O’Fallon pointed to what Krumer thought looked exactly like a few smudges at the edge of the doorframe. “There and there. That na be the same bunch.” The quartermaster then pointed to a larger smudge that, the longer Krumer looked at it, slowly resolved into a partial paw print. “That be the bugger we’d be tryin’ ta follow.” He then pointed at another set, almost obscured by the second. These arrived from a different direction than the paw prints. “Them be different. Ah be seein’ those aboard the wreck, but at the time, Ah’d assumed they be for the crew or the bugger who owns that big cat. Now? Na so much. That cat’s got some with him, but they be comin’ the way we did. Them others, they came in a slightly different way. Ah’d think they be doin’ the killin.”
Krumer was impressed. He could track on his own, but was not a master tracker by any means. “Where did you learn to track?”

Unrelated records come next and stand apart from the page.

/-- FLIT_RECEIVE (R347): a CRC failure makes the sender replay the flit and counts in RETRY, saturating. -/
def execFlitReceive (port : Nat) (crcOk : Bool) (s : State) : Host.Outcome State Fault Refusal :=
  if (s.port port).state ≠ .up then .next s
  else
    let s := { s with fresh := s.fresh + 1 }.modPort port fun x => x.corrected (Config.freeByte s.fresh 0)
    if crcOk then .next (s.modPort port fun x => { x with replaying := false })
    else .next (State.send (s.modPort port fun x =>
      { x with replaying := true, retry := if x.retry = 0xFFFF then x.retry else x.retry + 1 }) (.flitReplay port))

/-- FLIT_TIMEOUT (R347): a port that has not delivered a flit in time after a CRC failure goes DOWN. -/
def execFlitTimeout (port : Nat) (s : State) : Host.Outcome State Fault Refusal :=
  if (s.port port).replaying then .next (s.modPort port fun x => { x with state := .down, replaying := false })
  else .next s

/-- LANE_LOSS (R346, R377): a torus or Levee port that loses a lane goes DOWN.
Log entry 54: DEDUCED, unsafe. -/
def execLaneLoss (port : Nat) (s : State) : Host.Outcome State Fault Refusal :=
  if port < 8 then .next (s.modPort port fun x => { x with state := .down, replaying := false }) else .next s

/-- LINK_TRAINING_COMPLETE (R348). -/
def execLinkTrainingComplete (port : Nat) (s : State) : Host.Outcome State Fault Refusal :=
  if (s.port port).state = .training then .next (s.modPort port fun x => { x with state := .up }) else .next s

/-! ## Channel endpoints (R350, R351) -/

/-- MCOORD as a message carries it. -/
def State.mcoord (s : State) : BitVec 22 := BitVec.ofNat 22 s.regs.mcoord.toNat

/-- The bits of CHCTL that the host writes, with the codes that read as others (R350). -/
def cleanChctl (v : DWord) : DWord :=
  let x := v.toNat
  let wq := if bits x 37 36 = 3 then 0 else bits x 37 36
  BitVec.ofNat 64 (bits x 63 41 * 2 ^ 41 + bits x 39 38 * 2 ^ 38 + wq * 2 ^ 36 + min (bits x 35 32) 12 * 2 ^ 32 +
    bits x 31 24 * 2 ^ 24 + bits x 17 16 * 2 ^ 16 + x % 2)

/-- The host may write an endpoint's registers: its owning context is not RUNNING, FAULT_WAIT or DRAINING (R350). -/
def State.chanWritable (s : State) (c : Channel) : Bool :=
  match (s.ctxOf (BitVec.ofNat 16 (bits c.ctl.toNat 63 48))).state with
  | .running | .faultWait | .draining => false
  | _ => true

/-- CHCTL written: EN from 0 to 1 enters ACTIVE with every sequence 0, WLIM = N and every slot EMPTY; EN 0 disables
(R350, R358). -/
def Channel.writeCtl (c : Channel) (v : DWord) : Channel :=
  let x := cleanChctl v
  if x.getLsbD 0 && !c.ctl.getLsbD 0 then
    { Channel.start with
      ctl := x, peer := c.peer, ring := c.ring, cn := c.cn, state := 1
      hi := if x.getLsbD 16 then 0 else BitVec.ofNat 32 (bits x.toNat 31 24 + 1) }
  else if !x.getLsbD 0 then
    { c with ctl := x, state := 0, waiting := none, waitVa := none, landing := none, unacked := none }
  else { c with ctl := x }

/-- CHCTLn written, while the owning context lets it be (R350). -/
def State.writeChctl (s : State) (n : BitVec 5) (v : DWord) : State :=
  let c := s.chans[n.toFin]
  if !s.chanWritable c then s
  else
    let s := if !v.getLsbD 0 || !c.ctl.getLsbD 0 then s.clearPath (.culvert n) else s
    { s with chans := s.chans.set n.toFin (c.writeCtl v) }

/-- CHCTL_WRITE (R350). -/
def execChctlWrite (n : BitVec 5) (v : DWord) (s : State) : Host.Outcome State Fault Refusal :=
  .next (s.writeChctl n v)

/-- The package endpoint that `ch` c of a context names. -/
def State.chanIx (s : State) (c : BitVec 5) : Fin 32 :=
  ⟨(s.context.chBase + c.toNat) % 32, Nat.mod_lt _ (by decide)⟩

/-- A channel endpoint in a meaning. -/
def getChan (k : Fin 32) : M Channel := fun s => .ok (s.chans[k], s)

/-- A channel endpoint written. -/
def setChan (k : Fin 32) (c : Channel) : M Unit := modS fun s => { s with chans := s.chans.set k c }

O’Fallon grinned slightly. “Ah na always be a sailor. When ah be a lad, me Uncle felt me own education be lackin’. So he be takin’ me up inta the Highlands. There we’d spend days a time followin’ the odd beastie we’d come across.”

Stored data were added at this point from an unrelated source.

-- ==== Sys2Proof/Machine/Mailbox.lean ====
section
/-! DEFINITION. Machine/Mailbox.lean: context records, the mailbox commands, drains and their ends, resume and
retirement (R80 to R87, R99 to R101, R265, R287, R295, R320, R361, R362). -/

namespace Sys2Proof.Machine

/-! ## Completions (R86, R361, R362) -/

/-- The number of a state in the order of R83. -/
def CtxState.code : CtxState → Nat
  | .free => 0 | .loaded => 1 | .runnable => 2 | .running => 3 | .faultWait => 4 | .draining => 5 | .saved => 6
  | .trapped => 7 | .error => 8 | .retired => 9

/-- The state of an identity as a completion reports it. -/
def State.stateCode (s : State) (id : CtxId) : Nat :=
  match s.slotOf id with
  | some k => s.ctxs[k].state.code
  | none => if s.ctxs.toList.any fun x => x.ctxid = id ∧ x.state = .retired then 9 else 0

/-- The completion that waits is written when its ring has room. -/
def State.flushCompletion (s : State) : State :=
  match s.mailbox.completion with
  | none => s
  | some (w0, w1) =>
    let r := s.regs
    let log := ringLog (r.mcbase.toNat % 32) 12
    if (r.mcwr - r.mcrd).toNat < 2 ^ log then
      let a := bits r.mcbase.toNat 50 12 * 4096 + 16 * (r.mcwr.toNat % 2 ^ log)
      { s with
        mem := writeLE (writeLE s.mem a 8 w0.toNat) (a + 8) 8 w1.toNat
        regs := { r with mcwr := r.mcwr + 1 }
        mailbox := { s.mailbox with completion := none } }
    else s

/-- A command completes with a status: 0 OK, 1 NOCTX, 2 EXISTS, 3 STATE, 4 FULL. -/
def State.complete (s : State) (status : Nat) (id : CtxId) (cookie : DWord) : State :=
  let w1 := status + s.stateCode id * 256 + (s.regs.mqcons.toNat + 2 ^ 64 - 1) % 2 ^ 48 * 65536
  State.flushCompletion { s with mailbox := { busy := none, completion := some (cookie, BitVec.ofNat 64 w1) } }

/-- The device may take a command: no earlier one waits, no completion waits. -/
def State.mailboxFree (s : State) : Bool := s.mailbox.busy.isNone && s.mailbox.completion.isNone

/-- The device takes a command, which the host posts now unless it already stands in the ring.
Log entry 30: DESIGN CHOICE, unsafe. -/
def State.takeCommand (s : State) : State :=
  let r := s.regs
  { s with regs := { r with
      mqprod := if r.mqprod = r.mqcons then r.mqprod + 1 else r.mqprod
      mqcons := r.mqcons + 1 } }

/-- A command is taken and done when the mailbox is free; a non-zero reserved field refuses it (R361). -/
def State.command (s : State) (ok : Bool) (id : CtxId) (cookie : DWord) (f : State → State) : State :=
  if !s.mailboxFree then s
  else
    let s := s.takeCommand
    if ok then f s else s.complete 3 id cookie

/-! ## CREATE (R81, R85, R265, R365, R366) -/

/-- Bits h to l of a record's word at an offset. -/
def recBits (b off h l : Nat) : Nat := bits b (8 * off + h) (8 * off + l)

/-- A context record that keeps R81 and holds its CTXID. -/
def recordOk (b : Nat) (id : CtxId) : Bool :=
  decide (id ≠ 0) && decide (recBits b 0 15 0 = id.toNat) && decide (recBits b 0 31 27 = 0) &&
    decide (recBits b 0 63 48 = 0) && decide (recBits b 8 11 0 = 0) && decide (recBits b 8 63 51 = 0) &&
    decide (recBits b 0x18 21 0 = 0) && decide (recBits b 0x18 63 57 = 0) && decide (recBits b 0x58 63 12 = 0) &&
    decide (recBits b 0x88 15 12 = 0) && decide (recBits b 0x88 63 28 = 0) && decide (recBits b 0x80 15 12 = 0) &&
    decide (recBits b 0x80 63 28 = 0) && decide (recBits b 0x90 7 5 = 0) && decide (recBits b 0x90 63 14 = 0) &&
    decide (bits b 2047 (8 * 0x98) = 0)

“Well then, praise to your Uncle for doing so. How do you know this other group are the killers and not the ones with the cat?” The first mate knelt to peer closer at the smudges of tracks to try to discern what O’Fallon could see.
Still in his kneeling position, O’Fallon half-turned and looked at the closest bunks. He smiled and pointed at the second closest. “There, the big boot prints. They be more’n a bit bloody. But the blood be around the boot. The prints next ta it smear the blood. They had ta come after.”
“So two groups.” Krumer said aloud to confirm his own thoughts.
“That’s all fine and well, but how do we know both groups aren’t equally murderous?” Thorias asked, a hint of irritation in his voice.
Before anyone could answer, a ring of metal echoed in the air, bouncing off the buildings. Immediately, all four crouched low and looked around, pistols at the ready. O’Fallon cocked his head sideways when the noise happened again. Silently he motioned towards the far side of the room they were in, then slipped past and silently walked that way. The solemn eyes of his crew mates watched him carefully as he approached the rear door.
O’Fallon paused, tense as a bowstring, then closed his hand around the door latch. Carefully he put his weight on it and unlatched the door with what seemed to be a deafening click. O’Fallon eased the door open an inch.
Suddenly, a gunshot rang out! O’Fallon jerked backwards instantly, and the thud of a body hitting the ground was heard throughout the room.
“O’Fallon!” Krumer shouted as he bolted across the room.